The utopian visions of socialists, whether they be atheists or Christians, are the same; it is a vision of the united human race, a perfect order of equity, everything in complete harmony. The vision of socialism is magnificent, but divorced from an eternal hope it becomes one of the most fanatical forms of despotic tyranny. Hope in the goodness of man is a false hope. As the 20th century Russian political joke goes, “So long as the bosses pretend to pay us, we will pretend to work.” It may look like a lamb, but when developed it becomes a lion. For example, a man works hard, accumulates wealth, and the government confiscates it through taxes. He responds by refusing to report all his earnings and in the process becomes a felon. The “benevolent” government, which it is assumed can create unity and equality for the common good, thus breeds corruption and destroys motivation as it redistributes wealth.
For the follower of Christ, hope is an essential ingredient in his walk with God. “For we are saved by hope: but hope that is seen is not hope: for what a man seeth, why doth he yet hope for? But if we hope for that we see not, then do we with patience wait for it.” 5 Because of the propitious death of Christ, we hope that when we die we will spend an eternity with Him.
The Bible encourages people to have a temporal hope, for without one a person cannot live a sacrificial life. However, the temporal hope must be subservient to an eternal hope and subject to biblical commands. Without an eternal hope rooted in Christ, a man either loses hope and lives in despair or gives his energies to a temporal hope. If the state creates a system that requires him to be altruistic, he will end corrupting himself as he breaks the law or abuses his power.
That there is no moral world order, but merely an order of nature to which both man and beast are subject, is seen in injustice and unrighteousness. How do the followers of Christ know that there is such a thing as justice? The thoughtful mind is often confused by the apparent inequalities in the world God created. These inequalities are mirrored in the best of governments. Someone once said, “The guardian of the innocent often becomes the hangman of the innocent.”
Unchecked capitalism likewise breeds abuse. History is replete with illustrations of the strong abusing the weak. In history we frequently find when a man realizes his ambition that he turns it into diabolical perversity. Samuel rebuked injustice in Eli and found it in his own home (1 Samuel 3:10-18; 8:1-3). The Bible teaches when man looks for justice from others that he is a fool. The man of God never wastes his time looking for justice. If I look for justice in others, I will be disappointed and cynical. The biblical mandate is to see that no one suffers from my injustice. Jesus said in John 15:11: “My joy is to do the will of Him that sent Me.” His joy was not found in justice, but in doing the will of the Father.
These thoughts are not meant to promote one system of government over another or one political party over another, but rather to call attention to the depravity of man and God’s creating a system which proves that man cannot govern himself. It is a severe test, possibly the most severe test, God brings into people’s lives. He constructed life this way to draw man to Himself. The path to God is dependence; the path from God is independence.

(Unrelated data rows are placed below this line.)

-- ==== Sys2Proof/Laws/PerInstr.lean ====
section
/-! SUPPORT. The per-instruction family `EncodesInRow`: the word of an instruction selects the row of
the opcode map that has its mnemonic, and no other row (30_encoding.md R52, R63). -/

namespace Sys2Proof.Laws

/-- The word of `i` selects the rows of the opcode map with the mnemonic of `i`, and only those. -/
def EncodesInRow.Statement (i : Instr) : Prop :=
  ∀ r ∈ opcodeTable, r.selects (encode i) = decide (r.mnemonic = i.mnemonic)

/-- Masking acts on the three parts of a word apart. -/
theorem assembleWord_and (op op' : BitVec 4) (fld fld' : FieldIndex) (arg arg' : Operand) :
    assembleWord op fld arg &&& assembleWord op' fld' arg'
      = assembleWord (op &&& op') (fld &&& fld') (arg &&& arg') := by
  unfold assembleWord
  apply BitVec.eq_of_getLsbD_eq
  intro i hi
  simp only [BitVec.getLsbD_and, BitVec.getLsbD_append]
  split
  · rfl
  · split <;> rfl

/-- The opcode of an assembled word. -/
theorem opField_assembleWord (op : BitVec 4) (fld : FieldIndex) (arg : Operand) :
    opField (assembleWord op fld arg) = op := by
  unfold opField assembleWord
  apply BitVec.eq_of_getLsbD_eq
  intro i hi
  simp only [BitVec.getLsbD_extractLsb', BitVec.getLsbD_append]
  rw [if_neg (by omega), if_neg (by omega), show 36 + i - 32 - 4 = i by omega]
  simp [hi]

/-- The field index of an assembled word. -/
theorem fldField_assembleWord (op : BitVec 4) (fld : FieldIndex) (arg : Operand) :
    fldField (assembleWord op fld arg) = fld := by
  unfold fldField assembleWord
  apply BitVec.eq_of_getLsbD_eq
  intro i hi
  simp only [BitVec.getLsbD_extractLsb', BitVec.getLsbD_append]
  rw [if_neg (by omega), if_pos (by omega), show 32 + i - 32 = i by omega]
  simp [hi]

/-- The operand of an assembled word. -/
theorem argField_assembleWord (op : BitVec 4) (fld : FieldIndex) (arg : Operand) :
    argField (assembleWord op fld arg) = arg := by
  unfold argField assembleWord
  apply BitVec.eq_of_getLsbD_eq
  intro i hi
  simp only [BitVec.getLsbD_extractLsb', BitVec.getLsbD_append]
  rw [if_pos (by omega), show 0 + i = i by omega]
  simp [hi]

/-- A word is its three parts. -/
theorem assembleWord_inj {op op' : BitVec 4} {fld fld' : FieldIndex} {arg arg' : Operand} :
    assembleWord op fld arg = assembleWord op' fld' arg' ↔ op = op' ∧ fld = fld' ∧ arg = arg' := by
  refine ⟨fun h => ⟨?_, ?_, ?_⟩, fun ⟨h1, h2, h3⟩ => by rw [h1, h2, h3]⟩
  · rw [← opField_assembleWord op fld arg, h, opField_assembleWord]
  · rw [← fldField_assembleWord op fld arg, h, fldField_assembleWord]
  · rw [← argField_assembleWord op fld arg, h, argField_assembleWord]

/-- Which rows a word selects, part by part. -/
theorem selects_rows (op : BitVec 4) (fld : FieldIndex) (arg : Operand) :
    opcodeTable.map (fun r => r.selects (assembleWord op fld arg)) =
      [ decide (op = 1 ∧ fld = 0 ∧ arg = 0), decide (op = 2 ∧ fld = 0),
        decide (op = 3 ∧ fld = 0), decide (op = 4 ∧ fld = 0 ∧ arg = 0),
        decide (op = 5 ∧ fld = 0 ∧ arg = 0), decide (op = 6 ∧ fld = 0 ∧ arg = 0),
        decide (op = 7), decide (op = 8) ] := by
  have bare : (0xFFFFFFFFFF#40) = assembleWord 0xF#4 0xF#4 0xFFFFFFFF#32 := rfl
  have one : (0xFF00000000#40) = assembleWord 0xF#4 0xF#4 0#32 := rfl
  have field : (0xF000000000#40) = assembleWord 0xF#4 0#4 0#32 := rfl
  have r1 : (0x1000000000#40) = assembleWord 1 0 0 := rfl
  have r2 : (0x2000000000#40) = assembleWord 2 0 0 := rfl
  have r3 : (0x3000000000#40) = assembleWord 3 0 0 := rfl
  have r4 : (0x4000000000#40) = assembleWord 4 0 0 := rfl
  have r5 : (0x5000000000#40) = assembleWord 5 0 0 := rfl
  have r6 : (0x6000000000#40) = assembleWord 6 0 0 := rfl
  have r7 : (0x7000000000#40) = assembleWord 7 0 0 := rfl
  have r8 : (0x8000000000#40) = assembleWord 8 0 0 := rfl
  have h4 : ∀ x : BitVec 4, x &&& 0xF#4 = x := fun x => BitVec.and_allOnes
  have h32 : ∀ x : BitVec 32, x &&& 0xFFFFFFFF#32 = x := fun x => BitVec.and_allOnes
  have z4 : ∀ x : BitVec 4, x &&& 0#4 = 0 := fun x => BitVec.and_zero
  have z32 : ∀ x : BitVec 32, x &&& 0#32 = 0 := fun x => BitVec.and_zero
  simp only [opcodeTable, List.map_cons, List.map_nil, OpcodeRow.selects, r1, r2, r3, r4, r5, r6,
    r7, r8, bare, one, field, assembleWord_and, h4, h32, z4, z32]
  simp only [Bool.beq_eq_decide_eq, assembleWord_inj, and_true]

/-- The family, from which rows a word selects. -/
theorem encodesInRow_of_rows {i : Instr}
    (h : opcodeTable.map (fun r => r.selects (encode i))
      = opcodeTable.map (fun r => decide (r.mnemonic = i.mnemonic))) : EncodesInRow.Statement i :=
  List.map_inj_left.1 h

theorem EncodesInRow.reset : EncodesInRow.Statement .reset :=
  encodesInRow_of_rows (by decide)

theorem EncodesInRow.seten (arg : Operand) : EncodesInRow.Statement (.seten arg) :=
  encodesInRow_of_rows ((selects_rows 2 0 arg).trans (by simp [opcodeTable, Instr.mnemonic]))

theorem EncodesInRow.setcmd (arg : Operand) : EncodesInRow.Statement (.setcmd arg) :=
  encodesInRow_of_rows ((selects_rows 3 0 arg).trans (by simp [opcodeTable, Instr.mnemonic]))

theorem EncodesInRow.render : EncodesInRow.Statement .render :=
  encodesInRow_of_rows (by decide)

theorem EncodesInRow.getper : EncodesInRow.Statement .getper :=
  encodesInRow_of_rows (by decide)

theorem EncodesInRow.getid : EncodesInRow.Statement .getid :=
  encodesInRow_of_rows (by decide)

theorem EncodesInRow.encu (fld : FieldIndex) (arg : Operand) :
    EncodesInRow.Statement (.encu fld arg) :=
  encodesInRow_of_rows ((selects_rows 7 fld arg).trans (by simp [opcodeTable, Instr.mnemonic]))

theorem EncodesInRow.encp (fld : FieldIndex) (arg : Operand) :
    EncodesInRow.Statement (.encp fld arg) :=
  encodesInRow_of_rows ((selects_rows 8 fld arg).trans (by simp [opcodeTable, Instr.mnemonic]))

end Sys2Proof.Laws
end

If we could learn to govern our own affairs, it would damn us to hell, for we would perceive that our autonomy had been accomplished and would see no need for God. Thus, this severe test is an expression of God’s grace.
Awed by the inscrutability of His ways,
1 The world is “A twisted thing that cannot be made straight, A lack that cannot be made good” (Ecclesiastes 1:15)
2 Altruism: “The belief in or practice of disinterested and selfless concern for the well-being of others.”